Korean Amateurs Shine in Mlily Cup Preliminaries
The preliminary rounds of the Mlily Cup, a new world go open tournament sponsored by a noted manufacturer of mattresses, pillows, and other bedding supplies, were played at the Chinese Weiqi Association’s quarters in Beijing May 21-24 under the auspices of the International Go Federation. The purpose of the preliminary rounds was to select 50 players to join 14 seeds in the main tournament that starts in July. Four of the 50 slots were reserved for female pros, and four were reserved for amateurs.
The amateur slots were contested by sixteen players from China, eight from Korea, three from Japan, two from Chinese Taipei, and one each from Europe and North America. China and Korea chose their participants through national qualifying tournaments. Japan sent in three young players (Yamado Mao, Shimizu Kosuke, Wu Poyi) who are currently studying at the Hong Dojo in Tokyo with hopes of making pro shodan this fall. Chinese Taipei sent junior high-schooler Huang Shih-yuan (a top insei) and the veteran Dr. Chen Shi.
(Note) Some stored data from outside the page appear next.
-- ==== Sys2Proof/Config.lean ====
section
/-!
DEFINITION. Config.lean: what an implementation fixes, and the free values: constants without a body, so that a claim
about one holds for every value of it.
-/

namespace Sys2Proof

/-- Design-time options of a macro (00 R1 to R3). -/
structure Options where
  lanes64 : Bool
  memPorts : Nat
  linkPorts : Nat
  hostCores : Nat
  deriving DecidableEq, Repr

/-- DN-64/M, every option at its maximum. -/
def Options.dn64m : Options := ⟨true, 20, 8, 8⟩

/-- FREE VALUE. A byte of a Tile Store that no write has reached since warm reset number `gen` (18 R477: undefined);
`slot` and `addr` say which byte. Log entry 2. -/
opaque Config.freeTileByte : Nat → Nat → Nat → Byte

/-- FREE VALUE. A byte of a sector pool after warm reset number `gen` (18 R477). Log entry 2. -/
opaque Config.freePoolByte : Nat → Nat → Nat → Byte

/-- FREE VALUE. Byte `i` of the body of wear ledger record number `seq`, which the spec does not lay out (15 R408). Log
entry 2. -/
opaque Config.freeLedgerByte : Nat → Nat → Byte

/-- FREE VALUE. Does an image whose FILIC_LINK body is `b` open link `l` to partner accesses? The image opens links (11 R313),
and 16 R416 gives no field that does. Log entry 2. -/
opaque Config.linkOpen : List Byte → Nat → Bool

/-- FREE VALUE. The `n`-th value the spec leaves open, for the uses that log entry 2 lists. -/
opaque Config.freeWord : Nat → Word

end Sys2Proof
end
The North American player was Toronto University student Ryan Li, winner of the Waterloo Go Tournament in March. Europe was represented by Dr. Manuela (‘Manja’) Marz, a junior-professor of bioinformatics at the Friedrich Schiller University in Jena, Germany who made the trip to Beijing accompanied by her three-month-old daughter Larissa.
The victor of Waterloo and the professor of bioinformatics fell in the first round on May 21. In an unusual development, Manja’s game was temporarily suspended at move 119 so that she could breastfeed Larissa. Three Korean and five Chinese players also lost, as did both of the players from Chinese Taipei and all three of the Japanese. Hong-sensei spoke with his three pupils by phone afterward. ‘They felt as if they had run into a wall,’ he said.
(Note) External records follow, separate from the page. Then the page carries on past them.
/-- The register maps inside a memory port window, part 1. -/
def portRegs1 : List RegDef := [
  -- MP_STAT
  ⟨0x0, 1, 8, [⟨63, 1, .w1c, 0x0⟩, ⟨62, 1, .w1c, 0x0⟩, ⟨61, 1, .rw, 0x0⟩, ⟨57, 4, .w1c, 0x0⟩, ⟨32, 13, .ro, 0x0⟩, ⟨12, 10, .ro, 0x0⟩, ⟨0, 3, .ro, 0x0⟩]⟩,
  -- MP_CTL
  ⟨0x8, 1, 8, [⟨32, 16, .rw, 0x18⟩, ⟨2, 1, .wo, 0x0⟩, ⟨1, 1, .wo, 0x0⟩]⟩,
  -- MP_LANES
  ⟨0x10, 1, 8, [⟨24, 8, .ro, 0x0⟩, ⟨16, 8, .ro, 0x0⟩, ⟨8, 8, .ro, 0x0⟩, ⟨0, 8, .ro, 0x0⟩]⟩,
  -- MP_ERR
  ⟨0x18, 1, 8, [⟨48, 16, .rc, 0x0⟩, ⟨32, 16, .rc, 0x0⟩, ⟨16, 16, .rc, 0x0⟩, ⟨0, 16, .rc, 0x0⟩]⟩,
  -- MP_RD
  ⟨0x20, 1, 8, [⟨0, 64, .rw, 0x0⟩]⟩,
  -- MP_WR
  ⟨0x28, 1, 8, [⟨0, 64, .rw, 0x0⟩]⟩,
  -- MR_BASE
  ⟨0x100, 8, 16, [⟨63, 1, .ro, 0x0⟩, ⟨60, 3, .ro, 0x0⟩, ⟨30, 18, .ro, 0x0⟩]⟩,
  -- MR_MAP
  ⟨0x108, 8, 16, [⟨32, 32, .ro, 0x0⟩, ⟨0, 32, .ro, 0x0⟩]⟩,
  -- NMU_STAT
  ⟨0x4000, 1, 8, [⟨63, 1, .w1c, 0x0⟩, ⟨62, 1, .w1c, 0x0⟩, ⟨61, 1, .rw, 0x0⟩, ⟨57, 4, .w1c, 0x0⟩, ⟨40, 7, .ro, 0x0⟩, ⟨32, 5, .ro, 0x0⟩, ⟨16, 6, .ro, 0x0⟩, ⟨3, 1, .ro, 0x0⟩, ⟨2, 1, .ro, 0x0⟩, ⟨1, 1, .ro, 0x0⟩, ⟨0, 1, .ro, 0x0⟩]⟩,
  -- NMU_CTL
  ⟨0x4008, 1, 8, [⟨8, 16, .rw, 0x0⟩, ⟨4, 4, .rw, 0x0⟩, ⟨1, 1, .wo, 0x0⟩, ⟨0, 1, .wo, 0x0⟩]⟩,
  -- NMU_ARRIVE
  ⟨0x4010, 1, 8, [⟨0, 64, .rw, 0x0⟩]⟩,
  -- NMU_SCOUT
  ⟨0x4018, 1, 8, [⟨0, 31, .rw, 0x0⟩]⟩,
  -- NMU_ERR
  ⟨0x4020, 1, 8, [⟨48, 16, .rc, 0x0⟩, ⟨32, 16, .rc, 0x0⟩, ⟨16, 16, .rc, 0x0⟩, ⟨0, 16, .rc, 0x0⟩]⟩,
  -- NMU_MAC
  ⟨0x4028, 1, 8, [⟨0, 64, .rw, 0x0⟩]⟩,
  -- NMU_RDB
  ⟨0x4030, 1, 8, [⟨0, 64, .rw, 0x0⟩]⟩,
  -- NMU_HEAD_HI
  ⟨0x4038, 1, 8, [⟨0, 64, .ro, 0x0⟩]⟩,
  -- NMU_HEAD_LO
  ⟨0x4040, 1, 8, [⟨0, 64, .ro, 0x0⟩]⟩,
  -- NMU_TAG
  ⟨0x4048, 1, 8, [⟨48, 16, .ro, 0x0⟩, ⟨32, 16, .ro, 0x0⟩, ⟨31, 1, .ro, 0x0⟩]⟩]

/-- The register maps inside a memory port window. -/
def portRegs : List RegDef := portRegs1

/-- The register maps inside a link port window, part 1. -/
def linkRegs1 : List RegDef := [
  -- FL_STAT
  ⟨0x0, 1, 8, [⟨63, 1, .w1c, 0x0⟩, ⟨62, 1, .w1c, 0x0⟩, ⟨61, 1, .rw, 0x0⟩, ⟨57, 4, .w1c, 0x0⟩, ⟨56, 1, .w1c, 0x0⟩, ⟨44, 12, .ro, 0x0⟩, ⟨3, 2, .ro, 0x0⟩, ⟨0, 3, .ro, 0x0⟩]⟩,
  -- FL_CTL
  ⟨0x8, 1, 8, [⟨2, 1, .wo, 0x0⟩, ⟨1, 1, .wo, 0x0⟩]⟩,
  -- FL_LANES
  ⟨0x10, 1, 8, [⟨8, 8, .ro, 0x0⟩, ⟨0, 8, .ro, 0x0⟩]⟩,
  -- FL_ERR
  ⟨0x18, 1, 8, [⟨48, 16, .rc, 0x0⟩, ⟨32, 16, .rc, 0x0⟩, ⟨16, 16, .rc, 0x0⟩, ⟨0, 16, .rc, 0x0⟩]⟩,
  -- FL_TXS
  ⟨0x20, 1, 8, [⟨0, 64, .rw, 0x0⟩]⟩,
  -- FL_RXS
  ⟨0x28, 1, 8, [⟨0, 64, .rw, 0x0⟩]⟩,
  -- FL_CRED
  ⟨0x30, 1, 8, [⟨27, 9, .ro, 0x0⟩, ⟨18, 9, .ro, 0x0⟩, ⟨9, 9, .ro, 0x0⟩, ⟨0, 9, .ro, 0x0⟩]⟩]

/-- The register maps inside a link port window. -/
def linkRegs : List RegDef := linkRegs1

/-- The register map that covers an offset, if any does (R10: undefined offsets are reserved). -/
def findReg (off : Nat) : List RegDef → Option RegDef
  | [] => none
  | r :: rs =>
    if r.base ≤ off ∧ off < r.base + r.count * r.stride ∧ (off - r.base) % r.stride = 0 then some r else findReg off rs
The Chinese accordingly outnumbered the Koreans 11-5 in the second round, but the Koreans now stood their ground, even dispatching Wang Chen, one of China’s top four amateurs. The other three of the top four (Hu Yuqing, Bai Baoxiang, and Ma Tainfang), together with China’s Zhao Yiwu, advanced into the third and final amateur round on May 23, but there disaster awaited them. Jeong Seunghyeon, Lee Changseok, and Oh Jangwook, currently ranked 9th, 12th, and 15th in the Korean insei league, defeated Bai, Zhao, and Ma, respectively, and in a game that may foretell the outcome of this year’s World Amateur Championship, Choi Hyeonjae (Korea’s amateur Kuksu) defeated China’s top-rated Hu Yuqing. Choi, Jeong, Lee, and Oh will return to Beijing for the first round of the main tournament on July 9.
The day after the Korean amateurs’ smashing success, Chinese pros closed out the professional preliminary rounds in smashing style themselves, taking 32 of the 42 men’s slots (Koreans got the other 10) plus three of the four women’s slots. The fourth winning female pro was Australian-born Joanne Missingham, aka Hei Jiajia, who has played for Oceania in the Denso Cup and for Chinese Taipei in the World Mind Games and now gets another chance at a world title.